Open XML document protection implementation (documentProtection class)

I'm trying to implement the Open XML documentProtection hash protection of a MS Word (2019) document in Python to test the hashing algorithm. So I've created a Word document, protected it against editing with this password: johnjohn. Then, opening the document as ZIP/XML, I see the following in the documentProtection section:

<w:documentProtection w:edit="readOnly" w:enforcement="1" w:cryptProviderType="rsaAES" w:cryptAlgorithmClass="hash" w:cryptAlgorithmType="typeAny" w:cryptAlgorithmSid="14" w:cryptSpinCount="100000" w:hash="pVjR9ktO9vlxijXcMPlH+4PLwD4Xwy1aqbNQOFmWaSpvBjipNh//T8S3nBhq6HRoRVfWL6s/+NdUCPTxUr0vZw==" w:salt="pH1TDVHSfGBxkd3Q88UNhQ==" />

According to the Open XML docs (ECMA-376-1:2016 #17.15.1.29):

cryptAlgorithmSid="14" points to the SHA-512 algorithm
cryptSpinCount="100000" means that hashing must be done in 100k rounds, using the following algoright (quote from above standard):

Specifies the number of times the hashing function shall be iteratively run (runs using each iteration's result plus a 4 byte value (0-based, little endian) containing the number of the iteration as the input for the next iteration) when attempting to compare a user-supplied password with the value stored in the hashValue attribute.
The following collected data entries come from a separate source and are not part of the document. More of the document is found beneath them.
-- ==== Sys2Proof/Machine/Admission.lean ====
section
/-!
DEFINITION. Requests to the admission unit: how each kind is computed against the admitted work, when it applies, and what
its application changes (chapter 12; R239–R242, R257, R280, R292–R294, R314, R347, R381, R446, R447 as they are checked
here).
-/

namespace Sys2Proof.Machine

/-- What an admitted request changes, with the clamps it makes: object, written, applied, reason; and the domains it
consumes (R79). -/
structure AdmResult where
  plan : AdmPlan
  view : AdmView
  clamps : List (Nat × Nat × Nat × Nat) := []
  doms : List Nat := []
  /-- the instances that are new in the request, and its other new items -/
  new : List Nat := []
  others : List Nat := []
  deriving Repr

/-- Clamps of an image as the clamp report has them (R314). -/
def imgClamps (dom : Nat) (cs : List ImgClamp) : List (Nat × Nat × Nat × Nat) :=
  cs.map fun c => (dom * 256, c.off * 2 ^ 32 + c.written, c.applied, c.reason)

/-! ### Streams (KIND 1: R239, R241, R242, R257, R380) -/

/-- A staged entry with its fields clamped and the admission unit's fields cleared, and the clamps: written value, applied
value, reason (R241). -/
def clampStream (e : Bytes) : Bytes × List (Nat × Nat × Nat) :=
  let w := entFlags e
  let c := bits 12 8 w
  let h := bits 15 13 w
  let win := le 8 2 e
  let o := le 14 1 e
  let w' := w % 2 ^ 8 + entChannels e * 2 ^ 8 + entHorizon e * 2 ^ 13
  (e.take 2 ++ leBytes 2 w' ++ slice 4 4 e ++ leBytes 2 (entWindow e) ++ slice 10 4 e ++ leBytes 1 (entOwner e) ++ List.replicate 17 0,
   (if c = 0 then [(0, 1, 1)] else if 24 < c then [(c, 24, 2)] else []) ++ (if h = 7 then [(7, 6, 2)] else [])
     ++ (if win < 40 then [(win, 40, 1)] else if 400 < win then [(win, 400, 2)] else [])
     ++ (if 128 ≤ o && o < 255 then [(o, 255, 2)] else []))

/-- Two entries name the same ring: all that the Engineer writes to it agrees (R257). -/
def sameRing (e f : Bytes) : Bool :=
  entPeer e = entPeer f && entRate e = entRate f && entFnom e = entFnom f && entAsdus e = entAsdus f
    && entChannels e = entChannels f && entConfRev e = entConfRev f

/-- A rate and frequency that go together (R239). -/
def rateOk (e : Bytes) : Bool := (bits 1 0 (entFlags e) = 1 || bits 1 0 (entFlags e) = 3) || !bit 2 (entFlags e)

/-- The first place for n units among used ranges (start, end), within a limit. -/
def firstFit (used : List (Nat × Nat)) (n limit : Nat) : Option Nat :=
  let z := (sortBy (fun a b => decide (a.1 ≤ b.1)) used).foldl (fun (z : Nat × Bool) r =>
    if z.2 then z else if z.1 + n ≤ r.1 then (z.1, true) else (max z.1 r.2, false)) (0, false)
  if z.2 || z.1 + n ≤ limit then some z.1 else none

/-- The entries that are charged, each ring once (R242, R257). -/
def AdmView.rings (v : AdmView) : List (Nat × Bytes) :=
  v.charged.foldl (fun l e => if l.any fun x => x.1 = e.1 && keepsRing x.2 e.2 then l else l ++ [e]) []

/-- An admitted instance or its exchange reads or follows stream k. -/
def AdmView.bindsStream (v : AdmView) (k : Nat) : Bool :=
  (v.insts ++ v.extra).any fun e => !e.2.leaving && (v.inputsOf e.2).any fun i => i.2 = k

/-- Entry k of the stream table becomes `e`, [] none. -/
def AdmView.stream (v : AdmView) (k : Nat) (e : Bytes) : Except AdmRefusal AdmView :=
  let old := Tbl.look [] v.streams k
  let keeps := !old.isEmpty && !e.isEmpty && sameRing old e
  let no := fun r => Except.error ({ reason := r, item := k } : AdmRefusal)
  if !old.isEmpty && !keeps && v.bindsStream k then no adInUse
  else if e.isEmpty then .ok { v with streams := Tbl.drop v.streams k }
  else if !rateOk e then no adRateFreq
  else
    let rings := v.rings
    let cs := rings.map (·.2)
    let rest := v.streams.filter fun x => x.1 ≠ k
    let peer := (Tbl.look ({} : Peer) v.peers (entPeer e)).kind
    let dup := rest.any fun x => entPeer x.2 = entPeer e && entConfRev x.2 = entConfRev e
    if keeps then
      if peer ≠ 1 then no adPeerKind else if dup then no adDuplicateStream
      else .ok { v with streams := Tbl.ins (putLe (putLe e 16 2 (entSlotBase old)) 20 4 (entRing old)) v.streams k }
    else if 4915200 < (cs.map entRate).sum + entRate e then no adAsduBudget
    else if 39321600 < (cs.map fun c => entRate c * entChannels c).sum + entRate e * entChannels e then no adChsampleBudget
    else if 8192 < (cs.map entChannels).sum + entChannels e then no adSlotBudget
    else if peer ≠ 1 then no adPeerKind
    else if dup then no adDuplicateStream
    else match firstFit (cs.map fun c => (entSlotBase c, entSlotBase c + entChannels c)) (entChannels e) 8192,
        firstFit (cs.map fun c => (entRing c, entRing c + cdiv (ringSize c) 64)) (cdiv (ringSize e) 64) (2 ^ 31 / 64) with
      | some b, some r =>
        let e := putLe (putLe e 16 2 b) 20 4 r
        .ok { v with streams := Tbl.ins e v.streams k, charged := v.charged ++ [(k, e)] }
      | none, _ => no adSlotBudget
      | _, none => no adChsampleBudget

/-- Entries of a table that differ between two versions; [] where one is gone. -/
def tableDiff (old new : Tbl Bytes) : List (Nat × Bytes) :=
  ((old.map (·.1) ++ new.map (·.1)).eraseDups).filterMap fun k =>
    if Tbl.look [] old k = Tbl.look [] new k then none else some (k, Tbl.look [] new k)

/-- KIND 1: the changed entries of the staged stream table, removals first. -/
def State.admStreams (s : State) (v : AdmView) (p : AdmPlan) : Except AdmRefusal AdmResult :=
  let staged := (List.range 1024).map fun k => (k, clampStream (s.domBytes 0x040300 (32 * k) 32))
  let changed := staged.filter fun e =>
    let old := Tbl.look [] v.streams e.1
    if entValid e.2.1 then old.take 15 ≠ e.2.1.take 15 else !old.isEmpty
  let order := (changed.filter fun e => !entValid e.2.1) ++ changed.filter fun e => entValid e.2.1
  (order.foldl (fun (z : Except AdmRefusal AdmView) e => z.bind fun (w : AdmView) => w.stream e.1 (if entValid e.2.1 then e.2.1 else []))
    (Except.ok v)).map fun w =>
    let w := w.settled s
    { plan := { p with items := changed.length, streams := tableDiff v.streams w.streams }, view := w,
      clamps := (changed.filter fun e => entValid e.2.1).flatMap fun e =>
        e.2.2.map fun c => (0x04030000, e.1 * 2 ^ 32 + c.1, c.2.1, c.2.2),
      doms := [0x040300], others := changed.map (·.1) }

/-! ### Publications (KIND 3: R376–R379) -/

/-- A staged publication entry with its fields clamped. -/
def clampPub (e : Bytes) : Bytes × List (Nat × Nat × Nat) :=
  let o := le 6 1 e
  let a := le 14 2 e
  let b := le 16 2 e
  let rg : Nat → Nat → Nat → List (Nat × Nat × Nat) := fun v lo hi => if v < lo then [(v, lo, 1)] else if hi < v then [(v, hi, 2)] else []
  let a' := if pubTransit e then a else pubTMin e
  (e.take 6 ++ leBytes 1 (pubOwner e) ++ slice 7 7 e ++ leBytes 2 a' ++ leBytes 2 (pubTMax e) ++ slice 18 1 e ++ List.replicate 13 0,
   (if 128 ≤ o && o < 255 then [(o, 255, 2)] else []) ++ (if pubTransit e then [] else rg a 1 100) ++ rg b 100 60000)

/-- An admitted instance or scan program writes publication g. -/
def AdmView.bindsPub (v : AdmView) (g : Nat) : Bool :=
  ((v.insts ++ v.extra).any fun e => !e.2.leaving && (e.2.prog.outs.zip e.2.outB).any fun tb => tb.1.kind = 2 && tb.2 % 2 ^ 12 = g)
    || v.scan.any fun e => e.2.outs.any fun o => o.1 = 2 && o.2.2 % 2 ^ 12 = g

/-- KIND 3: the changed entries of the staged publication table, removals first. -/
def State.admPubs (s : State) (v : AdmView) (p : AdmPlan) : Except AdmRefusal AdmResult :=
  let staged := (List.range 4096).map fun g =>
    let (e, cs) := clampPub (s.domBytes 0x040500 (32 * g) 32)
    let tpl := s.domBytes 0x040501 (le 0 4 e) (pubTplLen e)
    let ds := (List.range (pubNDesc e)).map fun k => le 0 4 (s.domBytes 0x040501 (le 0 4 e + pubTplLen e + 4 * k) 4)
    (g, e, cs, if bit 0 (pubFlags e) then readPub e tpl ds (s.raw Reg.unit_RED_CLAIM_OWN) else none)
  let changed := staged.filter fun x =>
    let old := (v.pubs.find? fun y => y.1 = x.1).map (·.2)
    if bit 0 (pubFlags x.2.1) then match x.2.2.2, old with
      | some a, some b => a.entry ≠ b.entry || a.tpl ≠ b.tpl || a.descs ≠ b.descs
      | _, _ => true
    else old.isSome
  let order := (changed.filter fun x => !bit 0 (pubFlags x.2.1)) ++ changed.filter fun x => bit 0 (pubFlags x.2.1)
  (order.foldl (fun (z : Except AdmRefusal AdmView) x => z.bind fun (w : AdmView) =>
    let no := fun r => Except.error ({ reason := r, item := x.1 } : AdmRefusal)
    if (w.pubs.any fun y => y.1 = x.1) && w.bindsPub x.1 then no adInUse
    else if !bit 0 (pubFlags x.2.1) then .ok { w with pubs := Tbl.drop w.pubs x.1 }
    else match x.2.2.2 with
      | none => no adPubTemplate
      | some b =>
        if s.admEgressOf b.entry = [] then no adNoEgress
        else
          let w := { w with pubs := Tbl.ins b w.pubs x.1 }
          (w.shared s [x.1]).map fun _ => w) (Except.ok v)).map fun w =>
    { plan := { p with items := changed.length, pubs := changed.map fun x => (x.1, if bit 0 (pubFlags x.2.1) then x.2.2.2 else none) },
      view := w,
      clamps := (changed.filter fun x => bit 0 (pubFlags x.2.1)).flatMap fun x =>
        x.2.2.1.map fun c => (0x04050000, x.1 * 2 ^ 32 + c.1, c.2.1, c.2.2),
      doms := [0x040500, 0x040501], others := changed.map (·.1) }

/-! ### Instance sets (KIND 2: R292, R294, R311–R315, R367–R375, R400) -/

/-- Value type of a signal slot once the work is admitted: its writer's, or the type it has. -/
def AdmView.slotType (s : State) (v : AdmView) (own : List (Nat × Nat)) (n : Nat) : Nat :=
  match own.find? fun o => o.1 = n with
  | some o => o.2
  | none =>
    match v.insts.findSome? fun e => if e.2.leaving then none else
        ((e.2.prog.outs.zip e.2.outB).find? fun tb => tb.1.kind = 1 && tb.2 % 2 ^ 18 = n).map (·.1.vtype) with
    | some t => t
    | none => match v.scan.findSome? fun e => (e.2.outs.find? fun o => o.1 = 1 && o.2.2 % 2 ^ 18 = n).map (·.2.1) with
      | some t => t
      | none => (s.signal n).vtype

/-- An admitted instance or program writes a slot (R294). -/
def AdmView.hasWriter (v : AdmView) (n : Nat) : Bool :=
  (v.insts.any fun e => !e.2.leaving && (e.2.prog.outs.zip e.2.outB).any fun tb => tb.1.kind = 1 && tb.2 % 2 ^ 18 = n)
    || v.scan.any fun e => e.2.slots.contains n

/-- A GOOSE member may be bound with a value type. -/
def AdmView.memberOk (v : AdmView) (target vt : Nat) : Bool :=
  match v.pubs.find? fun y => y.1 = target % 2 ^ 12 with
  | none => false
  | some y => !pubTransit y.2.entry && y.2.memberVt (target / 2 ^ 16 % 2 ^ 8) = some vt

/-- Signal slots that a program writes through some bindings, with their value types. -/
def slotsOf (outs : List OutTpl) (bs : List Nat) : List (Nat × Nat) :=
  (outs.zip bs).filterMap fun tb => if tb.1.kind = 1 then some (tb.2 % 2 ^ 18, tb.1.vtype) else none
The BASE64-encoded salt used for hashing ("pH1TDVHSfGBxkd3Q88UNhQ==") is prepended to the original password. The target BASE64-encoded hash must be "pVjR9ktO9vlxijXcMPlH+4PLwD4Xwy1aqbNQOFmWaSpvBjipNh//T8S3nBhq6HRoRVfWL6s/+NdUCPTxUr0vZw=="
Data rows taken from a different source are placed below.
/-- The slot of an import record, its kind, usage, parent and owner are allowed (R508, R509). -/
def importFormOk (r : Bytes) : Bool :=
  let slot := le 6 2 r
  let parent := le 12 2 r
  let owner := le 14 1 r
  r.take 4 = kim1 && le 4 2 r = 1 && (slot = 5 || slot = 6 || decide (0x100 ≤ slot) && decide (slot ≤ 0xFFF))
    && (le 8 1 r = 2 || le 8 1 r = 3) && le 132 2 r = 32
    && (parent = 0 && owner = 0xFF || decide (8 ≤ parent) && decide (parent < 0x88) && owner = parent - 8)

/-- Usage bits that a kind allows at import: AES-256 bits 0–4, HMAC-SHA-256 bits 3 and 4 (R509). -/
def importUsages (kind : Nat) : Nat := if kind = 2 then 0x1F else 0x18

/-- The key of an import record unwrapped with KIK (R509). -/
def importKey (kik serial r : Bytes) : Option Bytes :=
  let kek := Config.hkdf (Config.ecdh kik (slice 32 97 r)) serial kim1 32
  Config.gcmOpen kek (List.replicate 12 0) (r.take 136 ++ slice 184 4 r) (slice 136 48 r)

/-- Why an import fails, or the key. Two imports to one slot are served in order: the second finds it taken (R526). -/
def State.importCheck (s : State) (r : Bytes) : Except Nat Bytes :=
  match s.changeBar with
  | some x => .error x
  | none =>
    if !importFormOk r then .error rsImportFormat
    else if (s.slot (le 6 2 r)).state = 1 || s.bnc.commits.any (fun c => c.what = 1 && c.slot = le 6 2 r) then
      .error rsSlotInUse
    else match s.keyFor (le 12 2 r) useWrap with
      | .error x => .error x
      | .ok _ => match s.keyFor 3 useAgree with
        | .error x => .error x
        | .ok kik => match importKey kik s.ident.serial r with
          | none => .error rsImportAuth
          | some k => .ok k

/-- BNC_IMPORT (R508, R509): one import record is unwrapped; the slot takes the key when the journal is committed. -/
def execBncImport (src : Requester) (s : State) : Host.Outcome State Fault Refusal :=
  .next (
    let (h, s) := s.newHandle src
    let r := s.domBytes 0x040902 0 188
    let s := s.releaseDomain 0x040902
    match s.importCheck r with
    | .error x => (s.bncRefused h x).raise 87 0x0104 (le 6 2 r + x * 2 ^ 16)
    | .ok k =>
      let slot := le 6 2 r
      let use := le 10 2 r
      let keep := use &&& importUsages (le 8 1 r)
      let s := if keep = use then s else s.clampReport h 0x04090200 use keep 4
      s.queueCommit { what := 1, slot := slot, handle := some h, clamped := decide (keep ≠ use), key :=
        { state := 1, kind := le 8 1 r, usage := keep, parent := le 12 2 r, owner := le 14 1 r, keyId := le 184 4 r,
          version := (s.slot slot).version + 1, key := k } })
So my Python script attempts to generate the same hash value with the described algorithm as follows:

import hashlib
import base64
import struct

TARGET_HASH = 'pVjR9ktO9vlxijXcMPlH+4PLwD4Xwy1aqbNQOFmWaSpvBjipNh//T8S3nBhq6HRoRVfWL6s/+NdUCPTxUr0vZw=='

TARGET_SALT = 'pH1TDVHSfGBxkd3Q88UNhQ=='
bsalt = base64.b64decode(TARGET_SALT)

def hashit(what, alg='sha512', **kwargs):
    if alg == 'sha1':
        return hashlib.sha1(what)
    elif alg == 'sha512':
        return hashlib.sha512(what)
    # etc...
    else:
        raise Exception(f'Unsupported hash algorithm: {alg}')
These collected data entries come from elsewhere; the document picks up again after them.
-- ==== Sys2Proof/Machine/Logbook.lean ====
section
/-!
DEFINITION. The event recorder's storage: records written to NOR, the scan at start-up, clears, and the trigger and snapshot
tables (chapter 21). What is offered to it is in Ops.
-/

namespace Sys2Proof.Machine

/-! ### Records (R585, R587) -/

/-- The 256 bytes of a record with its SEQ and LOST (R587). -/
def LogRec.bytes (r : LogRec) (seq lost : Nat) : Bytes :=
  let head := leBytes 2 r.type ++ leBytes 1 r.source ++ leBytes 1 (r.flags + 4 * b2n (lost ≠ 0)) ++ leBytes 2 r.code
    ++ leBytes 1 r.snap.length ++ leBytes 1 r.stxState ++ leBytes 4 seq ++ leBytes 4 r.info ++ leBytes 8 r.opSec
    ++ leBytes 2 r.opMs ++ leBytes 2 lost ++ leBytes 4 r.pcyc ++ time96le r.tai ++ leBytes 4 r.aux ++ List.replicate 12 0
  let body := padTo 192 ((r.snap.flatMap fun p => leBytes 4 p.1 ++ leBytes 4 p.2) ++ r.body)
  head ++ leBytes 4 (crc32c (head ++ List.replicate 4 0 ++ body)) ++ body

/-- SEQ of a slot; an empty one reads 0xFFFFFFFF (R585). -/
def logSeq (b : Bytes) : Nat := if b.isEmpty then 0xFFFFFFFF else le 8 4 b

/-- A slot that holds a record with a good CRC. -/
def logValid (b : Bytes) : Bool :=
  logSeq b ≠ 0xFFFFFFFF && le 60 4 b = crc32c (b.take 60 ++ List.replicate 4 0 ++ b.drop 64)

/-- The next slot: its area (true: permanent) and number (R586). -/
def State.logNext (s : State) : Bool × Nat :=
  if s.raw Reg.log_PERM_COUNT < 8192 then (true, s.raw Reg.log_PERM_COUNT) else (false, s.raw Reg.log_CIRC_HEAD)

/-- Bytes put into the next slot, which is then used: a circulating sector is erased at its first slot, and a full permanent
area raises code 0x0101 (R586). -/
def State.logPut (s : State) (b : Bytes) : State :=
  let (perm, n) := s.logNext
  if perm then
    let s := State.wr { s with log := { s.log with perm := Tbl.ins b s.log.perm n } } Reg.log_PERM_COUNT 0 (n + 1)
    if n + 1 = 8192 then s.raise 101 0x0101 0 else s
  else
    let area := if n % 256 = 0 then s.log.circ.filter fun e => !(n ≤ e.1 && e.1 < n + 256) else s.log.circ
    let s := State.wr { s with log := { s.log with circ := Tbl.ins b area n } } Reg.log_CIRC_HEAD 0 ((n + 1) % 65536)
    if n = 65535 then s.wr Reg.log_CIRC_WRAPPED 0 1 else s

/-- A record written into the next slot with the next SEQ (R586, R590, R594). -/
def State.logWrite (s : State) (r : LogRec) : State :=
  let seq := s.raw Reg.log_SEQ_NEXT
  let b := r.bytes seq s.log.lost
  let s : State := { s with log := { s.log with lost := 0, dropRaised := false } }
  ((s.wr Reg.log_SEQ_NEXT 0 (seq + 1)).count Reg.log_LOG_WRITTEN).logPut b

/-- The queue replaced; QUEUED follows. -/
def State.logQueue (s : State) (q : List LogRec) : State :=
  State.wr { s with log := { s.log with queue := q } } Reg.log_QUEUED 0 q.length

/-- A write may start: the Logbook has its supply, no holdup, no clear (R595, R597). -/
def State.logReady (s : State) : Bool := s.domainOn 1 && (s.pwr.holdAt).isNone && (s.log.clear).isNone

/-- LOG_RECORD_WRITE (R595): the oldest queued record is written and read back. A failed read-back leaves in its slot bytes
that nothing gives (a free value), and the record goes to the next slot. -/
def execLogRecordWrite (ok : Bool) (s : State) : Host.Outcome State Fault Refusal :=
  .next (match s.log.queue with
    | [] => s
    | r :: rest =>
      if !s.logReady then s
      else if ok then (s.logQueue rest).logWrite r
      else
        let (perm, n) := s.logNext
        let (x, s) := s.free (2 ^ 2048)
        ((s.logPut (leBytes 256 x)).count Reg.log_LOG_NOR_FAIL).raise 103 0x0103 (n + b2n perm * 2 ^ 16))

/-! ### Clearing (R597, R598) -/

/-- The records of a scope: the circulating area, and the permanent one with scope 1. -/
def State.logScope (s : State) (scope : Nat) : List Bytes :=
  ((if scope = 1 then s.log.perm.map (·.2) else []) ++ s.log.circ.map (·.2)).filter logValid

/-- The user entry of a requester; one that is no session has none, and the spec gives no value (R588). -/
def State.logUser (s : State) (src : Requester) : Nat × State :=
  match src with
  | .session id => match s.wh.sessions.find? fun x => x.id = id with
    | some x => (x.user, s)
    | none => s.free 256
  | _ => s.free 256

/-- The clear ends: areas erased, the CLEAR record, the intent erased, the handle (R597). -/
def State.finishClear (s : State) : State :=
  match s.log.clear with
  | none => s
  | some c =>
    let s : State := { s with log := { s.log with
      perm := (if c.scope = 1 then [] else s.log.perm), circ := [], clear := none } }
    let s := ((s.wr Reg.log_CIRC_HEAD 0 0).wr Reg.log_CIRC_WRAPPED 0 0).wr Reg.log_CLEARING 0 0
    let s := if c.scope = 1 then s.wr Reg.log_PERM_COUNT 0 0 else s
    let r : LogRec := { s.logStamp 5 0xFF c.scope c.count with
      aux := c.user, body := leBytes 4 c.firstSeq ++ leBytes 4 c.lastSeq }
    let seq := s.raw Reg.log_SEQ_NEXT
    let b := r.bytes seq s.log.lost
    let s : State := { s with log := { s.log with
      lost := 0, dropRaised := false,
      perm := (if c.scope = 1 then [(0, b)] else s.log.perm), circ := (if c.scope = 1 then [] else [(0, b)]) } }
    let s := if c.scope = 1 then s.wr Reg.log_PERM_COUNT 0 1 else s.wr Reg.log_CIRC_HEAD 0 1
    let s := (s.wr Reg.log_SEQ_NEXT 0 (seq + 1)).count Reg.log_LOG_WRITTEN
    (s.raise 100 0x0100 c.scope).complete c.handle stOK

/-- LOG_CLEAR (R597): the intent with the SEQ range goes into the control sector; the erases begin. An empty scope has no
range: a free value. -/
def execLogClear (src : Requester) (scope : Nat) (s : State) : Host.Outcome State Fault Refusal :=
  .next (
    let (h, s) := s.newHandle src
    if s.pwr.holdAt.isSome then (s.count Reg.log_LOG_REFUSE).complete h stREFUSED 0x0301
    else if s.log.clear.isSome then (s.count Reg.log_LOG_REFUSE).complete h stREFUSED 0x0302
    else
      let sc := if scope = 1 then 1 else 0
      let rs := s.logScope sc
      let age := fun (b : Bytes) => (s.raw Reg.log_SEQ_NEXT + 2 ^ 32 - logSeq b) % 2 ^ 32
      let (u, s) := s.logUser src
      let (first, s) := if rs.isEmpty then s.free (2 ^ 32)
        else ((s.raw Reg.log_SEQ_NEXT + 2 ^ 32 - (rs.map age).foldl max 0) % 2 ^ 32, s)
      let (last, s) := if rs.isEmpty then s.free (2 ^ 32)
        else ((s.raw Reg.log_SEQ_NEXT + 2 ^ 32 - (rs.map age).foldl min (2 ^ 32 - 1)) % 2 ^ 32, s)
      State.wr { s with log := { s.log with clear := some {
        scope := sc, firstSeq := first, lastSeq := last, count := rs.length, user := u, handle := h } } } Reg.log_CLEARING 0 1)

/-- LOG_CLEAR_COMPLETE (R597): the sector erases have finished. -/
def execLogClearComplete (s : State) : Host.Outcome State Fault Refusal := .next s.finishClear

/-! ### Start-up (R586, R590, R595, R598) -/

/-- The first slot from `n` that is not torn, within its sector. -/
def skipTorn (m : Tbl Bytes) : Nat → Nat → Nat
  | 0, n => n
  | fuel + 1, n =>
    let b := Tbl.look ([] : Bytes) m n
    if !b.isEmpty && !logValid b && n % 256 ≠ 0 then skipTorn m fuel (n + 1) else n

/-- The Logbook scans its areas: PERM_COUNT, CIRC_HEAD, SEQ_NEXT, LOG_CRC_BAD; a clear intent is completed first. -/
def State.logStart (s : State) : State :=
  let all := (s.log.perm ++ s.log.circ).map (·.2)
  let good := all.filter logValid
  let top := good.foldl (fun (m : Nat) b => max m (logSeq b + 1)) 0
  let newest := (s.log.circ.filter fun e => logValid e.2).foldl (fun (m : Option (Nat × Nat)) e =>
    match m with
    | some (q, _) => if q < logSeq e.2 then some (logSeq e.2, e.1) else m
    | none => some (logSeq e.2, e.1)) none
  let head := skipTorn s.log.circ 256 (match newest with
    | some (_, n) => n + 1
    | none => if s.log.circ.isEmpty then 0 else 1) % 65536
  let s := (s.wr Reg.log_PERM_COUNT 0 (s.log.perm.foldl (fun (m : Nat) e => max m (e.1 + 1)) 0)).wr Reg.log_CIRC_HEAD 0 head
  let s := (s.wr Reg.log_SEQ_NEXT 0 (top % 2 ^ 32)).wrFlag Reg.log_CIRC_WRAPPED 0 (s.log.circ.any fun e => head ≤ e.1)
  let s := s.count Reg.log_LOG_CRC_BAD 0 (all.length - good.length)
  s.finishClear

/-- The SHUTDOWN record, the only one that a shutdown writes: the queue is discarded (R588, R595). -/
def State.logShutdown (s : State) : State :=
  let r : LogRec := { s.logStamp 3 0xFF 0 s.log.queue.length with
    aux := s.raw Reg.adcch_CH_RES 9, body := leBytes 4 (s.raw Reg.adcch_CH_RES 8) }
  (s.logQueue []).logWrite r

/-! ### Triggers and snapshots (R591) -/

/-- LOG_APPLY: both domains apply at the next Window boundary. -/
def execLogApply (src : Requester) (s : State) : Host.Outcome State Fault Refusal :=
  .next (
    let (h, s) := s.newHandle src
    { s with log := { s.log with applyPend := s.log.applyPend ++ [h] } })

/-- An offset as a snapshot list applies it. -/
def snapOffset (o : Nat) : Nat := if o % 4 ≠ 0 ∨ 0xA80000 ≤ o then 0xFFFFFFFF else o

/-- At a Window boundary the staged trigger table and lists apply; entries never written keep their defaults. -/
def State.logApply (s : State) : State :=
  match s.log.applyPend with
  | [] => s
  | h :: _ =>
    let e : Tbl Bytes := (List.range 128).foldl (fun m k =>
      let d : Bytes := [1, 0xFF, 0, 0, 0, 0, 0, 0]
      if 8 * k + 8 ≤ (s.domain 0x040D00 0).len then Tbl.put d m k (s.domBytes 0x040D00 (8 * k) 8) else m) []
    let raw := (List.range 1536).map fun k =>
      (k, if 4 * k + 4 ≤ (s.domain 0x040D01 0).len then le 0 4 (s.domBytes 0x040D01 (4 * k) 4) else 0xFFFFFFFF)
    let bad := raw.filter fun p => p.2 ≠ 0xFFFFFFFF && snapOffset p.2 ≠ p.2
    let l : Tbl Nat := raw.foldl (fun m p => Tbl.put 0xFFFFFFFF m p.1 (snapOffset p.2)) []
    let hs := s.log.applyPend
    let s : State := { s with log := { s.log with trigger := e, lists := l, applyPend := [] } }
    let s := (s.releaseDomain 0x040D00).releaseDomain 0x040D01
    let s := bad.foldl (fun (s : State) p => s.clampReport h 0x040D0100 p.2 0xFFFFFFFF 7) s
    hs.foldl (fun (s : State) h => s.complete h (if bad.isEmpty then stOK else stCLAMPED)) s

end Sys2Proof.Machine
end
def gethash(data, salt=None, alg='sha512', iters=100000, base64result=True, returnstring=True):
    # encode password in UTF-16LE
    # ECMA-376-1:2016 17.15.1.29 (p. 1026)
    if isinstance(data, str): data = data.encode('utf-16-le')
    
    # prepend salt if provided
    if not salt is None:
        if isinstance(salt, str): salt = salt.encode('utf-16-le')
        ghash = salt + data
    else:
        ghash = data
    
    # hash iteratively for 'iters' rounds
    for i in range(iters):
        try:
            # next hash = hash(previous data) + 4-byte integer (previous round number) with LE byte ordering
            # ECMA-376-1:2016 17.15.1.29 (p. 1020)
            ghash = hashit(ghash, alg).digest() + struct.pack('<I', i)
        except Exception as err:
            print(err)
            break
    
    # remove trailing round number bytes
    ghash = ghash[:-4]

    # BASE64 encode if requested
    if base64result:
        ghash = base64.b64encode(ghash)
    # return as an ASCII string if requested
    if returnstring:
        ghash = ghash.decode()
        
    return ghash

But then when I run

print(gethash('johnjohn', bsalt))

I get the following hash which is not equal to the target one:

G47RT4/+JdE6pnrP6MqUKa3JyL8abeYSCX+E4+9J+6shiZqImBJ8M6bb+IMKEdvKd6+9dVnQ3oeOsgQz/aCdcQ==

Could I be wrong in my implementation somewhere or do you think there's a difference in the low-level hash function implementation (Python's hashlib vs. Open XML)?

Updated

I realized that Word uses a legacy algorithm to pre-process passwords (for compatibility with older versions). This algorithm is described at length in ECMA-376-1:2016 Part 4 (Transitional Migration Features, #14.8.1 "Legacy Password Hash Algorithm"). So I've managed to make a script that reproduces the official ECMA example:

def strtobytes(s, trunc=15):    
    b = s.encode('utf-16-le')
    # remove BOM symbol if present
    if b[0] == 0xfeff: b = b[1:]    
    pwdlen = min(trunc, len(s))
    if pwdlen < 1: return None
    return bytes([b[i] or b[i+1] for i in range(0, pwdlen * 2, 2)])

def process_pwd(pwd):
    # 1. PREPARE PWD STRING (TRUNCATE, CONVERT TO BYTES)
    pw = strtobytes(pwd) if isinstance(pwd, str) else pwd[:15]
    pwdlen = len(pw)
    
    # 2. HIGH WORD CALC
    HW = InitialCodeArray[pwdlen - 1]
    for i in range(pwdlen):
        r = 15 - pwdlen + i
        for ibit in range(7):
            if (pw[i] & (0x0001 << ibit)):                
                HW ^= EncryptionMatrix[r][ibit]
    
    # 3. LO WORD CALC
    LW = 0
    for i in reversed(range(pwdlen)):
        LW = (((LW >> 14) & 0x0001) | ((LW << 1) & 0x7FFF)) ^ pw[i]
    LW = (((LW >> 14) & 0x0001) | ((LW << 1) & 0x7FFF)) ^ pwdlen ^ 0xCE4B    
    
    # 4. COMBINE AND REVERSE
    return bytes([LW & 0xff, LW >> 8, HW & 0xff, HW >> 8])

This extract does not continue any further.